Data extracted from a collection
-- ==== Sys2Proof/Machine/Watchdog.lean ====
section
/-! DEFINITION. Conductor access rights (R19, R20, R164), the watchdog (R447 to R456), the scrubs and the state of
the background activities (R457 to R461), and telemetry (R462, R521). -/

namespace Sys2Proof.Machine

/-! ## Access rights (R19, R20, R164) -/

/-- A range of addresses with the kinds of access it allows. -/
structure Right where
  base : Nat
  size : Nat
  kinds : List AccessKind
  deriving DecidableEq, Repr

/-- The check-in page and the software trace page, mapped to every partition (R448, R479). (DEDUCED, log 71.) -/
def pageRights : List Right := [⟨0x40104000, 0x100, [.read, .write]⟩, ⟨0x40201000, 0x100, [.read, .write]⟩]

/-- What a partition may touch (R164), its DRAM inside the conductor region (R364). (DEDUCED, log 71.) -/
def Chip.partitionRights (s : Chip) (p : Nat) : List Right :=
  let d := (s.part p).desc
  [⟨0x20000000 + areaBase s.boot.running.toNat + descCode d, descCodeLen d, [.execute, .read]⟩,
   ⟨descRam d, descRamLen d, [.read, .write]⟩,
   ⟨0x80000000 + descDram d, min (descDramLen d) (s.regionSize 1 - descDram d), [.read, .write]⟩,
   ⟨0x10080000 + s.shareBase p, s.shareSize p, [.read]⟩] ++ pageRights ++
  (((List.range 11).filter fun i => descPrivileged d && (descWindows d).testBit i).map fun i => ⟨0x40000000 + 0x100000 * i, 0x100000, [.read, .write]⟩)

/-- What a master outside the partitions may touch (Table 1.4); the aperture ends with the conductor region (R364). -/
def Chip.mapRights (s : Chip) : List Right :=
  [⟨0, 0x10000, [.execute, .read]⟩, ⟨0x10000000, 0x80000, [.read, .write, .execute]⟩, ⟨0x10080000, 0x20000, [.read]⟩,
   ⟨0x20000000, 0x400000, [.execute, .read]⟩, ⟨0x40000000, 0xB00000, [.read, .write]⟩, ⟨0x80000000, min 0x80000000 (s.regionSize 1), [.read, .write]⟩]

/-- The first address of an access that its rights do not allow. -/
def firstForbidden (l : List Right) (k : AccessKind) (addr len : Nat) : Option Nat :=
  ((List.range len).map (addr + ·)).find? fun a => !l.any fun r => decide (r.base ≤ a) && decide (a < r.base + r.size) && r.kinds.contains k

/-- An access by an internal bus master: refused whole where any address of it is forbidden (R20). -/
def conductorAccess (master : Island) (partition : Option (Fin 8)) (kind : AccessKind) (addr len : Nat) (s : Chip) : Chip :=
  match partition with
  | none =>
    match firstForbidden s.mapRights kind addr len with
    | some a => s.accessRefused (islandNo master) a 0 (kindCode kind)
    | none => s
  | some p =>
    if (s.part p.val).running = false ∨ s.runs 2 = false then s
    else match firstForbidden (s.partitionRights p.val) kind addr len with
      | some a => (s.accessRefused 2 a 0 (kindCode kind)).accessFault p.val
      | none => s

/-- `CONDUCTOR_ACCESS_FAULT` (R20, R164). -/
def execConductorAccessFault (master : Island) (partition : Option (Fin 8)) (kind : AccessKind) (addr : Word32) (len : Nat) (s : State) :
    Host.Outcome State Fault Refusal :=
  next s (conductorAccess master partition kind addr.toNat len s.chip)

/-! ## Check-ins (R448, R449, R451, R452) -/

/-- Now lies in the closed window of the period (R451). -/
def Chip.inClosed (s : Chip) : Bool :=
  decide (4 * (s.clk.ticks - s.watchdog.startAt) < s.watchdog.closed.toNat * (400000 * s.watchdog.period))

/-- What a check-in does to its slot: any value but the period's number is bad, and one in the closed window is
early (R448, R451). (DEDUCED, log 69.) -/
def Slot.checkIn (valid early : Bool) (x : Slot) : Slot :=
  let x := if valid ∧ x.state = .grace then { x with state := .active } else x
  if valid = false then { x with bad := true }
  else if early then { x with bad := true, early := true }
  else { x with good := true }

/-- `WATCHDOG_CHECK_IN`: a write to the slot's word, refused whole for a slot of another owner (R448). (DEDUCED, log 69.) -/
def checkIn (p slot : Nat) (value : Word32) (s : Chip) : Chip :=
  if (s.part p).running = false ∨ s.runs 2 = false then s
  else if s.slotOwner slot ≠ some p then (s.accessRefused 2 (0x40104000 + 4 * slot) 0 1).accessFault p
  else
    let s := if s.traceOn 3 then s.tracePut p 0x07 slot value.toNat (max (s.part p).lastCycle s.cycles) else s
    let valid := value.toNat == s.watchdog.number % 65536
    s.modWatchdog fun w => { w with slots := w.slots.upd {} slot (Slot.checkIn valid s.inClosed) }

/-- `WATCHDOG_CHECK_IN` (R448). -/
def execWatchdogCheckIn (partition : Fin 8) (slot : Fin 16) (value : Word32) (s : State) : Host.Outcome State Fault Refusal :=
  next s (checkIn partition.val slot.val value s.chip)

/-! ## Escalation (R453 to R456) -/

/-- A strike at a tick is within the escalation window. (DEDUCED, log 69.) -/
def Chip.strikeHolds (s : Chip) (t : Nat) : Bool := decide (s.clk.ticks < t + 400000000 * s.watchdog.escalation)

/-- Full periods a slot in grace has ended without a valid check-in, with the one that ends now (R449). -/
def Chip.graceCount (s : Chip) (x : Slot) : Nat := if x.graceAt ≤ s.watchdog.startAt then x.periods + 1 else x.periods

/-- A slot fails the period that ends now (R449, R452). (DEDUCED, log 69.) -/
def Chip.slotFails (s : Chip) (x : Slot) : Bool :=
  match x.state with
  | .active => x.bad || !x.good
  | .grace => x.bad || decide (s.graceCount x ≥ 4)
  | _ => false

/-- The failed slot mask. -/
def Chip.failedSlots (s : Chip) : List Nat := (List.range 16).filter fun i => s.slotFails (SMap.get s.watchdog.slots {} i)

/-- A mask of the numbers of a list. -/
def maskOf (l : List Nat) : Nat := ((List.range 16).map fun i => if l.contains i then 2 ^ i else 0).sum

/-- The record of an escalation, and 0x2800:0B (R454). (DEDUCED, log 69.) -/
def Chip.noteEscalation (level partitions failed : Nat) (s : Chip) : Chip :=
  let d := le 1 level ++ le 1 partitions ++ le 2 failed
  (s.record 0x1011 1 d).modWatchdog fun w => { w with lastEsc := d }

/-- A partition-level restart begins: it stops, its SRAM range and trace share are cleared (Table 18.1). -/
def Chip.beginRestart (p : Nat) (s : Chip) : Chip :=
  let s := ((s.stopPartition p).clearRam p).modPart p fun x => { x with restarting := true, packets := [] }
  s.modWatchdog fun w => { w with strikes := w.strikes.put p s.clk.ticks, restarts := satAdd 32 w.restarts 1 }

/-- An island strike is counted (R453, R455). -/
def Chip.islandStrike (s : Chip) : Chip :=
  s.modWatchdog fun w => { w with islandStrikes := w.islandStrikes ++ [s.clk.ticks], islandEsc := satAdd 32 w.islandEsc 1 }

/-- The CI is re-seated by the watchdog; one already pending is completed as one (R454, R486). -/
def Chip.reseatCi (s : Chip) : Chip := if (s.reseatRun 2 0xFF).isSome then s else s.beginReseat 2 0xFF false

/-- The CI stops and resets without waiting for a period boundary (R455). -/
def Chip.reseatCiNow (s : Chip) : Chip :=
  let s := s.reseatCi
  match s.reseatRun 2 0xFF with
  | some r => if r.phase = .draining then s.enterReset r else s
  | none => s

/-- The next period begins, with the staged period and window (R451, R452). -/
def Chip.nextPeriod (s : Chip) : Chip :=
  let slots := (List.range 16).foldl (fun m i => SMap.upd m {} i fun x =>
    { x with periods := if x.state = .grace then s.graceCount x else x.periods, good := false, bad := false, early := false }) s.watchdog.slots
  s.modWatchdog fun w =>
    { w with
      slots := slots, number := (w.number + 1) % 2 ^ 32, startAt := w.startAt + 400000 * w.period, period := w.periodStaged
      closed := w.closedStaged, stopped := []
      strikes := List.filter (fun e : Nat × Nat => s.strikeHolds e.2) w.strikes
      islandStrikes := w.islandStrikes.filter s.strikeHolds }

/-- One action at the highest level found (R453). -/
def Chip.escalate (parts failed : List Nat) (s : Chip) : Chip :=
  let struck (p : Nat) : Bool := match s.watchdog.strikes.find? p with
    | some t => s.strikeHolds t
    | none => false
  let level := if parts.any struck then (if s.watchdog.islandStrikes.any s.strikeHolds then 3 else 2) else 1
  let s := (s.modWatchdog fun w => { w with failedLast := BitVec.ofNat 16 (maskOf failed) }).noteEscalation level (maskOf parts) (maskOf failed)
  if level = 3 then chipReset 0x40 (s.modWatchdog fun w => { w with chipEsc := satAdd 32 w.chipEsc 1 })
  else if level = 2 then s.nextPeriod.islandStrike.reseatCi
  else parts.foldl (fun t p => t.beginRestart p) s.nextPeriod

/-- The watchdog counts periods: the CI is neither off, resetting nor loading (R450). -/
def Chip.watching (s : Chip) : Bool := !(s.island 2 == .off || s.island 2 == .resetting || s.island 2 == .loading)

/-- `WATCHDOG_PERIOD_END` (R453). -/
def periodEnd (s : Chip) : Chip :=
  if s.watching = false ∨ s.overMs s.watchdog.startAt s.watchdog.period = false then s
  else
    let failed := s.failedSlots
    let parts := (List.range 8).filter fun p => s.watchdog.stopped.contains p || failed.any fun i => s.slotOwner i == some p
    if parts = [] then s.nextPeriod else s.escalate parts failed

/-- `WATCHDOG_PERIOD_END` (R453). -/
def execWatchdogPeriodEnd (s : State) : Host.Outcome State Fault Refusal := next s (periodEnd s.chip)

/-- A partition whose code digest fails: the island level at once (R455); a host's re-seat of it has failed. -/
def Chip.digestFails (p : Nat) (s : Chip) : Chip :=
  let s := s.record 0x2001 2 (le 1 p ++ le 1 2) p
  let s := match s.reseatRun 2 p with
    | some r => (s.modReseat fun y => { y with runs := y.runs.filter (· != r) }).reseatOutcome r false
    | none => s
  (s.noteEscalation 2 (2 ^ p) 0).islandStrike.reseatCiNow

/-- `PARTITION_RESTART_COMPLETE`: the code area is checked against its descriptor digest, and the partition starts
at its entry point (Table 18.1, R455). A host's re-seat of a partition ends by RESEAT_COMPLETE. (DEDUCED, log 70.) -/
def restartComplete (p : Nat) (s : Chip) : Chip :=
  if (s.part p).restarting = false ∨ s.runs 2 = false then s
  else if s.codeOk p = false then s.digestFails p
  else if (s.reseatRun 2 p).isSome then s
  else s.startPartition p 1

/-- `PARTITION_RESTART_COMPLETE` (R454). -/
def execPartitionRestartComplete (partition : Fin 8) (s : State) : Host.Outcome State Fault Refusal :=
  next s (restartComplete partition.val s.chip)

/-- `LOCKSTEP_MISMATCH`: the CI stops at once and escalates to the island level (R455). (DEDUCED, log 70.) -/
def lockstepMismatch (s : Chip) : Chip :=
  if s.runs 2 = false ∧ s.island 2 ≠ .reseatPending then s
  else
    let l := (List.range 8).filter fun p => (s.part p).running
    let s := l.foldl (fun t p => t.record 0x2001 2 (le 1 p ++ le 1 3) p) s
    (s.noteEscalation 2 (maskOf l) 0).islandStrike.reseatCiNow

/-- `LOCKSTEP_MISMATCH` (R455). -/
def execLockstepMismatch (s : State) : Host.Outcome State Fault Refusal := next s (lockstepMismatch s.chip)

/-! ## Scrubs (R458) -/

/-- An uncorrectable SRAM word faults the island that holds it (R458). (DEDUCED, log 73.) -/
def Chip.sramFault (i addr : Nat) (s : Chip) : Chip :=
  let s := s.record 0x0006 i (le 4 addr)
  if s.runs i = false then s
  else
    let s := s.modReseat fun r =>
      { r with runs := (r.runs.filter fun x => x.island != i || x.unit != 0xFF) ++ [{ island := i, failed := true, phase := .failed, startAt := s.clk.ticks, resetAt := s.clk.ticks }] }
    let s := if i = 5 ∨ i = 6 then s.faultSeqs 0 else s
    let s := if i = 8 then (s.parkAll.failRequests 4).loseStaging.modDram fun d => { d with mode := .faulted } else s
    let s := if i = 10 then (s.openRing .linkDown).modCluster fun c => { c with linkUp := false } else s
    s.failIsland i .faulted

/-- The number an address lies at in user flash. -/
def flashOffset (a : Nat) : Nat := a % 0x400000

/-- A corrected flash word: wear management moves its page, which may raise the highest erase count (R458). (DESIGN CHOICE, log 72.) -/
def Chip.movePage (s : Chip) : Chip :=
  (s.modFree (· + 1)).modBoot fun b => { b with highestErase := (b.highestErase + Config.freeNat s.free % 2) % 2 ^ 32 }

/-- An uncorrectable flash word: its page is marked bad, and what the data area held there is damaged; the layout of the
data area decides what that is (R458; log 4). (DESIGN CHOICE, log 72.) -/
def Chip.flashBad (addr : Nat) (s : Chip) : Chip :=
  let s := (s.record 0x2002 2 (le 4 addr ++ [1])).modBoot fun b =>
    { b with badPages := flashOffset addr / 4096 :: b.badPages.filter (· != flashOffset addr / 4096) }
  if flashOffset addr < dataArea then s
  else (s.modFree (· + 1)).damageData (Config.freeNat s.free)

/-- `SCRUB_CORRECTED`: a corrected word is written back, and counted for the DRAM; an uncorrectable one has the
outcome of its memory (R458, R367). -/
def scrub (t : ScrubTarget) (uncorrectable : Bool) (s : Chip) : Chip :=
  match t with
  | .sram i a => if uncorrectable then s.sramFault (islandNo i) a.toNat else s
  | .flash a => if uncorrectable then s.flashBad a.toNat else if s.runs 2 then s.movePage else s
  | .dram c off =>
    if (s.dram.inService.getLsbD c.val && s.dramServes) = false then s
    else
      if uncorrectable then s.countBad c.val off .scrub else s.countCorrected c.val off .scrub

/-- `SCRUB_CORRECTED` (R458). -/
def execScrubCorrected (target : ScrubTarget) (uncorrectable : Bool) (s : State) : Host.Outcome State Fault Refusal :=
  next s (scrub target uncorrectable s.chip)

> _Task description_:
Among the lines above, which ones hold the string "free"? Show them.

> _Written response_:
  (s.modFree (· + 1)).modBoot fun b => { b with highestErase := (b.highestErase + Config.freeNat s.free % 2) % 2 ^ 32 }
  else (s.modFree (· + 1)).damageData (Config.freeNat s.free)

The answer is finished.